TinyURL.Com/MaasKey/EET
EET = Economic Extraction Tax, i.e. Extraction-from-our-Economy Tax, i.e. impose a tax on any money that companies extract from our domestic (USA*) economy, i.e. take a bite out of the money that leaves our economy.
(* Note: This same plan would be useful in other countries that are losing money due to outsourcing or tax evasion or imbalance of trade.)
The proposal is to keep track of all income to a business, then deduct from that income any money that is spent for wages and salaries of legal employees within the USA*, and also any money that goes to other domestic companies that are likewise keeping track of their income and where each part of it goes and thus complying with EET. Any income not deducted for one of those two types of legitimate domestic business expenses is taxed per the same IRS tax schedule as if the entire company were a married couple with no children or other exemptions, except that whereas married couples are taxed on their entire income, companies would be taxed on just the remaining money after paying domestic expenses. (But individual or married couple owning/running a small business, can deduct business expenses, so in fact corporation and private business would be taxed exactly the same if EET implemented, if IRS rule is clarified to say that only domestic business expenses can be deducted.)
All other ordinary business taxes, such as value-added tax, are eliminated, replaced by this one Economic Extraction Tax. Examples of types of money-outflow that would be taxed up-front per this EET: Ideally EET would use the enhanced IRS tax schedule, with new high-end tax brackets per Jan Schakowsky's proposal, but with higher tax rates on these tax brackets up to 80% for taxable income over $1billion, as described in Tax80.

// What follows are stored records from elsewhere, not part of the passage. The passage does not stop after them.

-- ==== Sys2Proof/Machine/Lin.lean ====
section
/-!
DEFINITION. Machine/Lin.lean: vectors and matrices of exact fractions as lists, row by row, and the solution of linear
equations, for the least-squares fits and filters of the spec.
-/
namespace Sys2Proof.Machine

abbrev Vec := List Rat
abbrev Mat := List Vec

def vAdd (a b : Vec) : Vec := a.zipWith (· + ·) b
def vSub (a b : Vec) : Vec := a.zipWith (· - ·) b
def vScale (k : Rat) (a : Vec) : Vec := a.map (k * ·)
def vDot (a b : Vec) : Rat := (a.zipWith (· * ·) b).foldl (· + ·) 0

def mAdd (a b : Mat) : Mat := a.zipWith vAdd b
def mVec (a : Mat) (v : Vec) : Vec := a.map (vDot · v)

/-- Column j of a matrix, and its transpose where it has n columns. -/
def mCol (a : Mat) (j : Nat) : Vec := a.map (·.getD j 0)
def mT (n : Nat) (a : Mat) : Mat := (List.range n).map (mCol a)

/-- The product of a with b, b having n columns. -/
def mMul (n : Nat) (a b : Mat) : Mat := let c := mT n b; a.map fun r => c.map (vDot r)

/-- The matrix with d on its diagonal. -/
def mDiag (d : Vec) : Mat := (List.range d.length).map fun i => (List.range d.length).map fun j => if i = j then d.getD i 0 else 0

/-- The outer product of two vectors. -/
def vOuter (a b : Vec) : Mat := a.map fun x => vScale x b

/-- Solves n equations, each a row with its right-hand side as last element, by elimination; none where they are
singular. -/
def linSolve : Nat → Mat → Option Vec
  | 0, _ => some []
  | n + 1, rows =>
    match rows.find? (fun r => decide (r.headD 0 ≠ 0)) with
    | none => none
    | some p =>
      let rest := (rows.erase p).map fun r => (vSub r (vScale (r.headD 0 / p.headD 0) p)).drop 1
      match linSolve n rest with
      | none => none
      | some x => some ((p.getLastD 0 - vDot (p.drop 1).dropLast x) / p.headD 0 :: x)

/-- A fraction rounded to a multiple of 2^−32. -/
def round32 (q : Rat) : Rat := (roundQ (q * 4294967296) : Rat) / 4294967296

end Sys2Proof.Machine
end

Most ordinary productive companies, either manufacturers or distributers, have narrow profit margins, so taxing only the money that isn't paid for domestic expenses would result in very little tax liability, except for companies which sell mostly imported goods, which would consequently have an incentive to sell fewer imported goods and more goods produced in the USA*.
(New idea late 2012: If a company exports as much as it imports, the two cancel, and there's no tax burden. Only if a company imports a lot more than it exports, i.e. has an "imbalance of trade", with net money flowing out of the domestic economy, then there'd be a tax burden. Importers and exporters would be encouraged to merge into single companies that have net balance of trade, thus no need for the government to worry itself about balancing imports and exports, let private enterprise figure out for themselves how best to merge into balanced-trade companies.)
The only companies that have huge profit margins are investment banks, which make their money not by productive activity but by gambling on markets, often using money that doesn't belong to them, and then getting lucky, or by using "shady" techniques such as price manipulation coupled with margin calls and short squeezes to extract money from normal investors. The investment banks contribute almost no actual value to our society, and taxing them excessively would be appropriate, both to "punish" them for a lifestyle of mostly gambling, and to give them incentive to split into smaller companies, to get each piece into a smaller "tax bracket". As a result of such breakup of giant banks, we'd reduce the problem of "too big to fail" which allowed them to coerce our government into bailing them out after the 2008 financial crash (and now "too big to jail", by which the criminals at Goldman Sachs and Bank of America etc. never get charged with any crime).